(Task to carry out) Write out each line of the records that has "latch" in it.

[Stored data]
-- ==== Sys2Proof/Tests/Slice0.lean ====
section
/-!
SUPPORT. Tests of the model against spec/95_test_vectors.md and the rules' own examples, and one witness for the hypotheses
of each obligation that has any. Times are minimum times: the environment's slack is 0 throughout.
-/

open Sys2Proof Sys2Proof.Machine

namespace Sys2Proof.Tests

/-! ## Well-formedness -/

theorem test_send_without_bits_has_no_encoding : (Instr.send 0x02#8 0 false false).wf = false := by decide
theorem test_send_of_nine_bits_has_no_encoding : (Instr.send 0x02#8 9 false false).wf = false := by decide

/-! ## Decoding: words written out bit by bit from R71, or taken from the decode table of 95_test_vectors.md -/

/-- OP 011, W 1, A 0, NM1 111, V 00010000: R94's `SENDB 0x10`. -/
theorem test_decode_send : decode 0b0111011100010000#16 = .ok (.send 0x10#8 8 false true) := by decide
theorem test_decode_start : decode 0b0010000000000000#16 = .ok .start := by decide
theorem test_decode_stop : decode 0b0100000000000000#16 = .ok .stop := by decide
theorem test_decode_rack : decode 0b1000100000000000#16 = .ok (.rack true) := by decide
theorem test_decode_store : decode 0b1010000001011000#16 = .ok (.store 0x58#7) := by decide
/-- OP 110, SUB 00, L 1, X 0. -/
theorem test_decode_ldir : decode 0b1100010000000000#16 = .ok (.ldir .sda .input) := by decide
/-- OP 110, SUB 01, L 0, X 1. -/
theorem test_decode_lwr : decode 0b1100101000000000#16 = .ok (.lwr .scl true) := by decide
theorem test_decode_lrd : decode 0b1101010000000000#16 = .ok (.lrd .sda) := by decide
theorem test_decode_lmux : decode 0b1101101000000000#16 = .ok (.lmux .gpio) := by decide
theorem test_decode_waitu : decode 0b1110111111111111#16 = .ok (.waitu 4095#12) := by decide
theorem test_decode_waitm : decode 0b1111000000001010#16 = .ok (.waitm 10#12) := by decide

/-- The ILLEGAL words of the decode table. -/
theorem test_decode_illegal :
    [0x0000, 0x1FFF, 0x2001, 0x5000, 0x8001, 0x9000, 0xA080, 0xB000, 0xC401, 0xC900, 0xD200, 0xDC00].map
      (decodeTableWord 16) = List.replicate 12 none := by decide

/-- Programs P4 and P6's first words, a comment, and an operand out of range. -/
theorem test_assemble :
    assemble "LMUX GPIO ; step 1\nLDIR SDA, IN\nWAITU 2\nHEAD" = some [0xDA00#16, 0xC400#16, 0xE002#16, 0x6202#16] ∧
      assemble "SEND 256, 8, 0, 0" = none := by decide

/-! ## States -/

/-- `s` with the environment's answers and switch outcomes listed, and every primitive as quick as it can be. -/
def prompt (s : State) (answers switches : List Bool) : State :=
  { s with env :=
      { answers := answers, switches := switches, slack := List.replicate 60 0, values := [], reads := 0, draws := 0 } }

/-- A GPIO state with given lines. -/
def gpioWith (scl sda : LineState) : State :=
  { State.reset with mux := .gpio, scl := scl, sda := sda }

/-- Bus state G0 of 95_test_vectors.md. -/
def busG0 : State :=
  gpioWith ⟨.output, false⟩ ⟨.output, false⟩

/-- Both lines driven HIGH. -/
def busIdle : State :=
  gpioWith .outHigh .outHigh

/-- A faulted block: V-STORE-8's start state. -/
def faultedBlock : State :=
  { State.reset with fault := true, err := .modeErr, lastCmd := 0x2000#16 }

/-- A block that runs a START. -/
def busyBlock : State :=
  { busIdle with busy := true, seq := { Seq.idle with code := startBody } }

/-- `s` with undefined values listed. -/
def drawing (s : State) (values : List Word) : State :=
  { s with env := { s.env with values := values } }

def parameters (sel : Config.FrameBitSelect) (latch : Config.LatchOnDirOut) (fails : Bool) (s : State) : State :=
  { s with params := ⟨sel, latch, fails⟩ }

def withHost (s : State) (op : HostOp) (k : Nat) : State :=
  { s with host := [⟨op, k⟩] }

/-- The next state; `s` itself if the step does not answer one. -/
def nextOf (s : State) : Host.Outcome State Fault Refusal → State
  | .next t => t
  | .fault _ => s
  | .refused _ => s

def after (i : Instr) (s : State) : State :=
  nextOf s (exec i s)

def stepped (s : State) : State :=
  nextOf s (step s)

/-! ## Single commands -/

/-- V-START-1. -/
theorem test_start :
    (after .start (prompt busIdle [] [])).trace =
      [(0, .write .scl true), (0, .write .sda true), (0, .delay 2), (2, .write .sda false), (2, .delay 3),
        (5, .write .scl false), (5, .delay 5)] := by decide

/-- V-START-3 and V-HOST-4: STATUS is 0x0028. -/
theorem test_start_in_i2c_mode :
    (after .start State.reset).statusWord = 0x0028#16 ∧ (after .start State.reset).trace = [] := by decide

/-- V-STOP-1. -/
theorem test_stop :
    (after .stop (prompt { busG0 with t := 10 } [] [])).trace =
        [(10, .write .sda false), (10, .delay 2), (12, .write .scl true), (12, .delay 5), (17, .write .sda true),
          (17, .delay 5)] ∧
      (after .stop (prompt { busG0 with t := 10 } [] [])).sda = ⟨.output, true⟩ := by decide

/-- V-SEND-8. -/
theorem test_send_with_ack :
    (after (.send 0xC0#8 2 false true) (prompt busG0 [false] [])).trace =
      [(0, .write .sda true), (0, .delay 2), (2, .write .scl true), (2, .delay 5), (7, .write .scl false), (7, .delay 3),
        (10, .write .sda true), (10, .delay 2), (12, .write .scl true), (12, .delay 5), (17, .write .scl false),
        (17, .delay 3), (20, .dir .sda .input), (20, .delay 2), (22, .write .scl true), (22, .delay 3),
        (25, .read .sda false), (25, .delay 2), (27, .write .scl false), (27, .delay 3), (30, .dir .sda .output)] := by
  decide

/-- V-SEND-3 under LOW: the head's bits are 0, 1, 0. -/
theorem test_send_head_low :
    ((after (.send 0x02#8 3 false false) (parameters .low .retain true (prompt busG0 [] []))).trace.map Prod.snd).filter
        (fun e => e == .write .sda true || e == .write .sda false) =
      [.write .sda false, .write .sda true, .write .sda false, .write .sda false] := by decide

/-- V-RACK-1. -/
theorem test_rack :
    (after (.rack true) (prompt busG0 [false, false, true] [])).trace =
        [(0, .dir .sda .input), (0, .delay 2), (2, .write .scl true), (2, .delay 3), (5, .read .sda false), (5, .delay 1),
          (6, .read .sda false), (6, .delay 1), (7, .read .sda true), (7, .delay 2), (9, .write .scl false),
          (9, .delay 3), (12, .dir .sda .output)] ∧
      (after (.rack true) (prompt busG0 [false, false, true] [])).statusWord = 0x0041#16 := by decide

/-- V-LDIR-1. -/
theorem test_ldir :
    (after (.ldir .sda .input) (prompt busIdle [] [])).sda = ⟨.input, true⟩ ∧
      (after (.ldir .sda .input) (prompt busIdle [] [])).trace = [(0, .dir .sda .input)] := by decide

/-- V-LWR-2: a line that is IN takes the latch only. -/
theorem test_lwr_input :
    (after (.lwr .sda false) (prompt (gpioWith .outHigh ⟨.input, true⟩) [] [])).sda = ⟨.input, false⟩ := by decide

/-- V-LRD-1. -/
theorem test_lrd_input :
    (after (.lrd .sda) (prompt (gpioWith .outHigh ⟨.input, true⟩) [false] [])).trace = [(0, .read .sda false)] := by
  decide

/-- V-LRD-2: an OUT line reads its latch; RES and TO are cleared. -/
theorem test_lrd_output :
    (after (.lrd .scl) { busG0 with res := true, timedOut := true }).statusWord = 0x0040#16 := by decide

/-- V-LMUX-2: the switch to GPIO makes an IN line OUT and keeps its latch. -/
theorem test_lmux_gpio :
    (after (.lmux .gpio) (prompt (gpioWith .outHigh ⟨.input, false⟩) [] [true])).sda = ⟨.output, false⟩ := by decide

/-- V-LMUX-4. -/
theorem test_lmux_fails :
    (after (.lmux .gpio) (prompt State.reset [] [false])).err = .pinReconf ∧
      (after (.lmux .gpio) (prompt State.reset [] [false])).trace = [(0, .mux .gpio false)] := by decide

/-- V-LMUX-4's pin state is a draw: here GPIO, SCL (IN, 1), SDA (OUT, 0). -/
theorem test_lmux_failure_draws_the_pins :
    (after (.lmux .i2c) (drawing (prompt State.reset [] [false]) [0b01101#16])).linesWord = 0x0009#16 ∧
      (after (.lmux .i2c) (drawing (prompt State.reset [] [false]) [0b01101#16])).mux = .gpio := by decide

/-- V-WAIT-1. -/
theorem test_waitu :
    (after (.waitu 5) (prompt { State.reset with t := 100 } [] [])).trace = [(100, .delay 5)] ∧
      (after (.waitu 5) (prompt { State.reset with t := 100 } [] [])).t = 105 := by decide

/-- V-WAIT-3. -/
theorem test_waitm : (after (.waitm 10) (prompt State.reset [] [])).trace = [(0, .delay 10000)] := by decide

(The completed task)
def parameters (sel : Config.FrameBitSelect) (latch : Config.LatchOnDirOut) (fails : Bool) (s : State) : State :=
  { s with params := ⟨sel, latch, fails⟩ }
/-- V-LWR-2: a line that is IN takes the latch only. -/
/-- V-LRD-2: an OUT line reads its latch; RES and TO are cleared. -/
/-- V-LMUX-2: the switch to GPIO makes an IN line OUT and keeps its latch. -/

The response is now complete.